Shortly after Miss Newsom's advent, the eldest girl had approached her father, and announced, "I have decided to look for work now."
To which the father replied, "If that is how you feel, Ruth. We will try to find you something close by."
"I have decided to emigrate," she said. "Chrissie Watkins's auntie hears Chris is doing well in Sydney. I have got all the information from Mrs Sinnett, and will write about the passage, if you will help me. And with money, too, in the beginning. I will pay the money back, of course, because of all these other children."
The father made noises in his throat. What could he say, he wondered, to console? Instead, he brought out something typical of himself.
"You should learn to forgive, Ruth. That is what we have been taught."
But she did not answer. In her misery, she was afraid she might have fetched up a stone. Nor did she dare touch, for she could have buried herself in her father's chapped lips, and been racked upon the white, unyielding teeth.
So she went. Her father bought her a tin box in which to pack her few things. Her brothers and sisters presented her with a mauve satin handkerchief sachet, on which was embroidered across a corner:
A clean nose is not a luxury
_. She was wretchedly seasick, or unhappy.

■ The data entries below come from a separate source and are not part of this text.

/-- One step keeps this for one value more, whether the value leaves room, fills the accumulator or straddles it. -/
theorem scalarPackStep_at {b : Nat} {v : List Word} {k n : Nat} {st : ScalarPack} (hb : b ≤ 32) (hk : k < 4)
    (hn : n < 32) (h : ScalarPackAt b v k n st) :
    ScalarPackAt b v k (n + 1) (scalarPackStep b st (v.getD (4 * n + k) 0)) := by
  obtain ⟨hbits, hoff, hacc, hout⟩ := h
  have hnext : (n + 1) * b = 32 * st.out.length + (st.off + b) := by rw [Nat.succ_mul, hbits, Nat.add_assoc]
  have hvalue := maskWord_eq_streamBits b v k hn
  have hjoin : st.acc ||| (maskWord b (v.getD (4 * n + k) 0) <<< st.off) =
      streamBits (packStream b v k) (32 * st.out.length) (st.off + b) := by
    rw [hvalue, hacc, hbits, streamBits_or_shiftLeft]
  have hflush (hfull : 32 ≤ st.off + b) :
      st.out ++ [streamBits (packStream b v k) (32 * st.out.length) (st.off + b)] =
        (List.range (st.out.length + 1)).map fun m => packedWord b v (4 * m + k) := by
    rw [List.range_succ, List.map_append, ← hout, List.map_singleton, packedWord_eq_streamBits b v _ hk hfull]
  rcases Nat.lt_trichotomy (st.off + b) 32 with hroom | hfill | hover
  · -- the accumulator has room left
    rw [scalarPackStep, if_pos hroom.le, if_neg hroom.ne]
    exact ⟨hnext, hroom, hjoin, hout⟩
  · -- the value ends with the accumulator, which is flushed
    rw [scalarPackStep, if_pos hfill.le, if_pos hfill, hjoin, hflush hfill.ge]
    refine ⟨?_, Nat.succ_pos 31, (streamBits_zero _ _).symm, ?_⟩ <;> simp only [List.length_map, List.length_range]
    omega
  · -- the value's upper bits begin the next word
    have hspill : maskWord b (v.getD (4 * n + k) 0) >>> (32 - st.off) =
        streamBits (packStream b v k) (32 * (st.out.length + 1)) (b - (32 - st.off)) := by
      have hsplit : b = (32 - st.off) + (b - (32 - st.off)) := by omega
      have hword : 32 * (st.out.length + 1) = n * b + (32 - st.off) := by omega
      rw [hvalue, hword, ← streamBits_shiftRight _ _ _ _ (by omega), ← hsplit]
    rw [scalarPackStep, if_neg (by omega), hjoin, hflush hover.le, hspill]
    refine ⟨?_, ?_, ?_, ?_⟩ <;> simp only [List.length_map, List.length_range] <;> omega

theorem scalarPackLane_at {b k : Nat} (v : List Word) (hb : b ≤ 32) (hk : k < 4) :
    ScalarPackAt b v k 32 (scalarPackLane b v k) := by
  rw [scalarPackLane, List.foldl_map]
  exact foldl_range_induction (ScalarPackAt b v k) _
    ⟨Nat.zero_mul b, Nat.succ_pos 31, (streamBits_zero _ _).symm, rfl⟩ fun n st hn h => scalarPackStep_at hb hk hn h

/-- A lane's 32 values are `32 * b` bits, which are `b` whole words (R179). -/
theorem scalarPackLane_ends_full {b k : Nat} (v : List Word) (hb : b ≤ 32) (hk : k < 4) :
    (scalarPackLane b v k).off = 0 ∧ (scalarPackLane b v k).out.length = b := by
  obtain ⟨hbits, hoff, -, -⟩ := scalarPackLane_at v hb hk
  omega

/-- Settles O47: every lane flushes its `b` packed words and nothing is left over. -/
theorem scalarEncoderAgreesWithClosedForm : Obligations.ScalarEncoderAgreesWithClosedForm := by
  intro b v _ hb _
  refine ⟨List.map_congr_left fun j hj => ?_, fun k hk => ?_⟩
  · have hk : lane j < 4 := Nat.mod_lt j (by decide)
    have hj4 : j < 4 * b := List.mem_range.1 hj
    have hm : pos j < b := Nat.div_lt_of_lt_mul hj4
    rw [(scalarPackLane_at v hb hk).out, (scalarPackLane_ends_full v hb hk).2, getD_map_range _ hm]
    exact congrArg (packedWord b v) (Nat.div_add_mod j 4)
  · obtain ⟨hoff, hlen⟩ := scalarPackLane_ends_full v hb hk
    refine ⟨hoff, ?_, hlen⟩
    rw [(scalarPackLane_at v hb hk).acc, hoff, streamBits_zero]
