-- ==== Sys2Proof/Machine/State.lean ====
section
/-! DEFINITION. The state of one AK7340 module, as plain data, and what it is right after module reset. -/

namespace Sys2Proof.Machine

open Sys2Proof

/-! ### Stalls (04, 05, 06) -/

/-- Stall states of R137. -/
inductive StallMode where
  | idle | running | draining | retired
  deriving DecidableEq, Repr

/-- What ends a routine (R137, R192, R195). -/
inductive Ending where
  | halt | fault
  deriving DecidableEq, Repr

/-- Why a sequencer is held on an instruction (R147, R199). `slotW` and `slotS` name buffer (false trough) and slot. -/
inductive Wait where
  | scoreboard | counter | drain | epoch (awaited : W32) (dest : Nat) | issueLimit
  | slotW (bin : Bool) (slot : Nat) | slotS (bin : Bool) (slot : Nat)
  /-- No instruction: the stall runs Derier's own routine of a SOLVE (R281). -/
  | solve
  deriving DecidableEq, Repr

/-- A held instruction: why, and whether its watchdog event has been raised (R199). -/
structure Held where
  why : Wait
  raised : Bool
  deriving DecidableEq, Repr

/-- One SRAM buffer: bytes (unlisted: never written, R227), error marks by byte, written bits by line (R228), failing
lines of the last groom pass, remap entries in order of entry: (line, spare, holds) (R229 to R231). -/
structure Sram where
  bytes : Map (Option Byte)
  err : Map (Option ErrKind)
  written : Map Bool
  failing : Map Bool
  remap : List (Nat × Nat × Bool)
  deriving DecidableEq, Repr

/-- A crib operation issued and not yet written (R113, R149): a CRIB.MVM or a CRIB.PROBE. -/
structure CribOp where
  id : Nat
  probe : Bool
  cribs : List Nat
  banks : List Nat
  add : Bool
  clip : Bool
  tall : Bool
  slot : Nat
  tile : Nat
  reps : Nat
  epoch : W32
  corrs : List Corr
  /-- The converter-reference word in force at its issue. -/
  ref : Nat
  started : Bool
  /-- After the start: per crib of `cribs`, the 1,024 inputs as read, and the draw its conversions take. -/
  inputs : List (List Int)
  seed : Nat
  /-- Side-lane DRAM reads still to return (R273): place of the crib in `cribs`, and row, or 1,024 for the weak list. -/
  fetches : List (Nat × Nat)
  /-- Physical cribs of which this operation is a sample, or before its start is due to be one (R515). -/
  sampled : List Nat
  deriving DecidableEq, Repr

/-- One stall: sequencer, register files, buffers, flags, holding store, scoreboard. -/
structure Stall where
  mode : StallMode
  ending : Option Ending
  /-- The command whose routine runs or drains here. -/
  owner : Option Nat
  follow : Bool
  pc : Nat
  limit : Nat
  store : Map (Option W64)
  storeErr : Map (Option ErrKind)
  storeFailing : Map Bool
  storeRemap : List (Nat × Nat × Bool)
  faultCode : BitVec 8
  faultPc : BitVec 12
  faultDetail : W32
  sreg : Map W64
  areg : Map W64
  preg : Map W64
  vreg : Map W32
  creg : Map W32
  rstack : List Nat
  held : Option Held
  epoch : W32
  reported : W32
  posted : Option W32
  lateRaised : Bool
  /-- The converter-reference table entry that its cribs use (R570). -/
  refEntry : Nat
  /-- The word of that table that is in force; none: the one of power-up (R567), no boundary having brought another. -/
  refWord : Option Nat
  sel : Map (Option Bool)
  trough : Sram
  bin : Sram
  manger : Sram
  tFlags : Map Bool
  bFlags : Map Bool
  /-- Holding store: ids of remote operations in order of arrival (R213). -/
  hold : List Nat
  /-- Sources (stall indices) refused and awaiting their resend (R216). -/
  refused : List Nat
  /-- Ids of waiting PUT.F whose SLOT_JAM has been raised (R217). -/
  jammed : List Nat
  cribOps : List CribOp
  /-- Not Idle at any time since the last watch period ended (R537). -/
  busy : Bool
  ueOff : BitVec 18
  ueBuf : BitVec 2
  ueValid : Bool
  thresh : BitVec 8
  pins : Map (Option Pin)
  /-- The side store (R269, R271): weak-slice entries 0 to 255 of bank k of the stall, k = 2·physical crib + bank, as
  words of R265 at bytes 1,024k to 1,024k + 1,023, and the error marks of its check bits. -/
  side : Map Byte
  sideErr : Map (Option ErrKind)
  spareIndex : Option Nat
  /-- The crib whose substitution by the spare waits for a boundary (R541). -/
  pendingSpare : Option Nat
  pendingRetire : Bool
  /-- Its retirement has taken hold (R44, R542). -/
  gone : Bool
  deriving DecidableEq, Repr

Other girls, who lit cigarettes, and crossed their legs with professional ease, and knew how to ask for something called a gimlet, did not care for her company. Her skirts were too long, nor did her conversation add anything to their experience of life. So she sat alone, and watched the ocean, the like of which she had never seen, so huge and glassy. And off the Cape an elderly gentleman, who had a business at some place--Gosford, was it?--proposed to her, but it would have been silly, not to say wrong, to let herself accept.
At night, while the other young women were fumbling with temptation on the steerage deck, she said her prayers, and was mysteriously, personally comforted. Released finally from the solid body, her soul was free to accept its mission, but hesitated to trust to its own strength. And hovered, and hovered in the vastness, until recognizing that the rollers were folded into one another, and the stars were fragments of the one light. So she would stir in her sleep, and smile for her conviction, and often one of her cabinmates, as she combed the knots out of her own salty hair in the merciless little flaky mirror, would question the expression of the sleeping girl's face.

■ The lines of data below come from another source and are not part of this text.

-- ==== Sys2Proof/Machine/Ops.lean ====
section
/-! DEFINITION. The named operations over the state that every family uses: the answer of a meaning, stalls, banks
and counters, events and rings, the buffers, DRAM and the loft. -/

namespace Sys2Proof.Machine

open Sys2Proof

/-! ### The answer of a meaning -/

/-- A meaning: the module's next state, or none where the command cannot occur. Every completed command advances the
model's own draw counter. -/
def onDev (name : String) (f : Dev → Option Dev) (s : State) : Res :=
  match f s.dev with
  | some d => .next { s with dev := { d with draws := d.draws + 1 } }
  | none => .refused (.notEnabled name)

/-- A command that always has an effect. -/
def always (f : Dev → Dev) (s : State) : Res :=
  .next { s with dev := { f s.dev with draws := (f s.dev).draws + 1 } }

/-! ### Units -/

/-- The stall with an index. -/
def stallOf (d : Dev) (st : Nat) : Stall := mget Stall.reset d.stalls st

/-- A stall written back. -/
def setStall (d : Dev) (st : Nat) (x : Stall) : Dev := { d with stalls := mput Stall.reset d.stalls st x }

/-- A stall changed. -/
def modStall (d : Dev) (st : Nat) (f : Stall → Stall) : Dev := setStall d st (f (stallOf d st))

/-- The key of a physical crib, and of a bank of it (R336: crib-bank n is 2c + b). -/
def cribKey (st phys : Nat) : Nat := 17 * st + phys

def bankKey (st phys b : Nat) : Nat := 2 * cribKey st phys + b

/-- The physical crib that serves a crib index (R421). -/
def physOf (d : Dev) (st crib : Nat) : Nat :=
  if (stallOf d st).spareIndex = some crib then 16 else crib

def bankOf (d : Dev) (k : Nat) : Bank := mget Bank.reset d.banks k

def setBank (d : Dev) (k : Nat) (x : Bank) : Dev := { d with banks := mput Bank.reset d.banks k x }

def modBank (d : Dev) (k : Nat) (f : Bank → Bank) : Dev := setBank d k (f (bankOf d k))

def cribOf (d : Dev) (k : Nat) : Crib := mget Crib.reset d.cribs k

def setCrib (d : Dev) (k : Nat) (x : Crib) : Dev := { d with cribs := mput Crib.reset d.cribs k x }

/-! ### Event counters (R14) -/

/-- A saturating count. -/
def satAdd (c : W32) (n : Nat) : W32 := BitVec.ofNat 32 (min (c.toNat + n) (2 ^ 32 - 1))

/-- The counter of the register at a space 0x4 offset. -/
def ctrOf (d : Dev) (off : Nat) : W32 := mget 0 d.ctr off

/-- n events counted at a register. -/
def bumpBy (d : Dev) (off n : Nat) : Dev := { d with ctr := mput 0 d.ctr off (satAdd (ctrOf d off) n) }

def bump (d : Dev) (off : Nat) : Dev := bumpBy d off 1

/-- A counter cleared (R14). -/
def clearCtr (d : Dev) (off : Nat) : Dev := { d with ctr := mput 0 d.ctr off 0 }

/-! The registers' places (R419, R420, and the chapters' own register tables). -/

def stallReg (st o : Nat) : Nat := 0x400000 + 0x1000 * st + o
def engineReg (die o : Nat) : Nat := 0x200000 + 0x1000 * die + o
def dramReg (stack o : Nat) : Nat := 0x100000 + 0x10000 * stack + o
def loftReg (stack o : Nat) : Nat := 0x180000 + 0x1000 * stack + o
def portReg (p o : Nat) : Nat := 0x030000 + 0x40 * p + o

/-! ### Numbers -/

/-- A stall's own number: module in 15:10, stall index in 9:0 (R138). -/
def stallNumber (d : Dev) (st : Nat) : Nat := 1024 * d.pad.index + st

/-- `HI_UPTIME` as a word. -/
def uptime (d : Dev) : W64 := BitVec.ofNat 64 d.host.uptimeMs

/-- Something leaves the module. -/
def emit (d : Dev) (o : Output) : Dev := { d with out := d.out ++ [o] }

/-! ### Packets and messages (R468, R473, R475) -/

def setPad (d : Dev) (p : Paddock) : Dev := { d with pad := p }

def portOf (d : Dev) (p : Nat) : Port := mget Port.reset d.pad.ports p

def setPort (d : Dev) (p : Nat) (x : Port) : Dev :=
  { d with pad := { d.pad with ports := mput Port.reset d.pad.ports p x } }

/-- A packet leaves by a port under the next sequence number, or waits while 1,024 are unacknowledged. -/
def sendPacket (d : Dev) (p : Nat) (body : PacketBody) : Dev :=
  let x := portOf d p
  if x.unacked.length < 1024 then
    emit (setPort d p { x with txSeq := (x.txSeq + 1) % 4096, unacked := x.unacked ++ [(x.txSeq, body)] })
      (.packet p x.txSeq body)
  else setPort d p { x with queue := x.queue ++ [body] }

On arriving in Sydney, Ruth Joyner discovered that her friend Chrissie Watkins had married, and gone to live in another state. So there was no one. But she found work easy enough, first in some refreshment room, where for a while she carried trays with the thick white cups and the fingers of fruit cake or madeira. She would set the orders carefully down, and return to the urns, which smelled perpetually of dregs.
All was going well, it seemed--customers often smiled, sometimes even read her passages from letters, and once she was asked to examine a varicose vein--when the lady supervisor called Ruth, and said, "Look, love, I will tell you something. You will never make good as a waitress. You are too slow. I am only telling you, mind."

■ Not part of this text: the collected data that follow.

def ringDestroy (d : Dev) (c : Cmd) : Dev :=
  let r := c.param 32 2
  match ringOf d r with
  | none => finish d c (ends 0x04)
  | some x =>
    if x.owner ≠ c.fn then finish d c (ends 0x04)
    else if x.state = .draining ∨ (x.type = .comp ∧ d.host.rings.any fun p => match p.2 with
        | some y => y.type == .sub && y.bind == r
        | none => false) then finish d c (ends 0x06)
    else
      let n := if x.type = .sub then (x.tail + 2 ^ x.sizeLog2 - x.head) % 2 ^ x.sizeLog2 else 0
      if x.type = .sub then
        let d := setRing d r (some { x with state := .draining, head := x.tail, destroyer := some (c.cid, n) })
        drainRings ((d.host.cmds.filter fun y => y.ring == r && y.cid != c.cid && y.onStalls).foldl (stopCmd 0x04) d)
      else finish (freeRing d r) c (ends 0)

def execRingDestroy (cid : Nat) : State → Res := startCmd "RING_DESTROY" 0x04 anyForm cid ringDestroy

end Sys2Proof.Machine
end

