/-! ### Programming (R384 to R389, R396, R397, R541, R542) -/

/-- Crib-banks in Loading. -/
def loadingBanks (d : Dev) : Nat := (d.banks.filter fun p => p.2.state == .loading).length

/-- Banks that program at once: PROG_POWER over 6.4 mW. -/
def programLimit (d : Dev) : Nat := d.feed.progPower * 10000 / 64

/-- Pin entries of a bank stop being valid. -/
def dropPins (x : Stall) (crib bank : Nat) : Stall :=
  { x with pins := x.pins.filter fun p => match p.2 with
      | some e => e.crib != crib || e.bank != bank
      | none => true }

/-- Samples of a bank whose image, weak list or tag is written are discarded (R526). -/
def dropSamples (d : Dev) (st phys bank : Nat) : Dev :=
  { d with health := { d.health with
    samples := d.health.samples.filter fun s => s.stall != st || s.crib != phys || s.bank != bank } }

/-- Step 1: the claim. The bank keeps the correction set it had until its next fit, and a refit that is still pending for
the old image is dropped: no rule gives a freshly programmed bank another set (DESIGN CHOICE, log 51). -/
def claimBank (d : Dev) (st phys crib bank format : Nat) (forPl : Option Nat) (spare : Bool) : Dev :=
  let d := modBank d (bankKey st phys bank) fun b =>
    { b with state := .loading, wear := satAdd b.wear 1, tag := 0, weak := [], refWeak := [], refSeen := [],
             format := format, imagePresent := false, forPlacement := forPl, forSpare := spare, fit := none,
             pend := none }
  dropSamples (loadSide (modStall d st fun x => dropPins x crib bank) st phys bank []) st phys bank

/-- Steps 2 and 3: the digital image in DRAM; the data columns are programmed to it, and the reference columns of R119. -/
def writeBankImage (d : Dev) (st phys bank : Nat) (img : List Byte) : Dev :=
  let obs := (imageKeys st phys bank 0 img.length).zip img
  modBank (dramWrite d obs) (bankKey st phys bank) fun b =>
    { b with image := mputs 0 [] 0 img, refs := (List.range 32).map refLevels, imagePresent := true }

/-- Step 4: the weak list, in ascending order of row and column, with zero entries after it, and the side store. -/
def writeWeak (d : Dev) (st phys bank : Nat) (ws : List WeakEntry) : Dev :=
  let keys := homeKeys (st / 256) (weakBase (dieBank st phys bank)) 16384
  let bs := ws.flatMap weakBytes
  let d := dramWrite d (keys.zip (bs ++ List.replicate (16384 - bs.length) 0))
  modBank (loadSide d st phys bank ws) (bankKey st phys bank) fun b => { b with weak := ws }

/-- Entries in ascending order of row and then column; reference columns are not listed (R386). -/
def weakInsert (w : WeakEntry) : List WeakEntry → List WeakEntry
  | [] => [w]
  | x :: xs => if w.row * 4096 + w.col < x.row * 4096 + x.col then w :: x :: xs else x :: weakInsert w xs

def weakSorted (ws : List WeakEntry) : List WeakEntry :=
  (ws.filter fun w => w.col < 2048).foldl (fun l w => weakInsert w l) []

/-- The nearest integer to a number of thousandths, ties away from zero (R265). -/
def roundAway (v : Int) : Int := if 0 ≤ v then (2 * v + 1000) / 2000 else -((1000 - 2 * v) / 2000)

Because, really, the lady supervisor was kind. She had only been standing a long time, and the heat had eaten the seams of her black satin.
Ruth Joyner then turned to domestic service. She took a situation as kitchen-maid in the house of a retired grazier. She would sit cutting the vegetables into shapes. Or, standing at the full sink, she would sing the hymns she remembered from Home. Until the cook objected, who was bringing out her own niece, from Cork, and had never been accustomed to associate with any but Catholic girls.
Ruth had worked in several large houses before she came to that of Mrs Chalmers-Robinson, which was, in fact, her final situation, and which remained with her in memory as the most significant phase of her independent life. Though why, it was difficult to say. Certainly she met her husband. Certainly the house was large, and white, and solid, with a magnolia tree standing at the door. But Mrs Chalmers-Robinson herself was the flimsiest of women, and her servant Ruth Joyner received nothing of material advantage from her mistress, beyond her wages, and a few cast-off dresses she would have been too embarrassed to wear. But the house of the Chalmers-Robinsons (for there was a Mister, too) remained important in Ruth Joyner's mind.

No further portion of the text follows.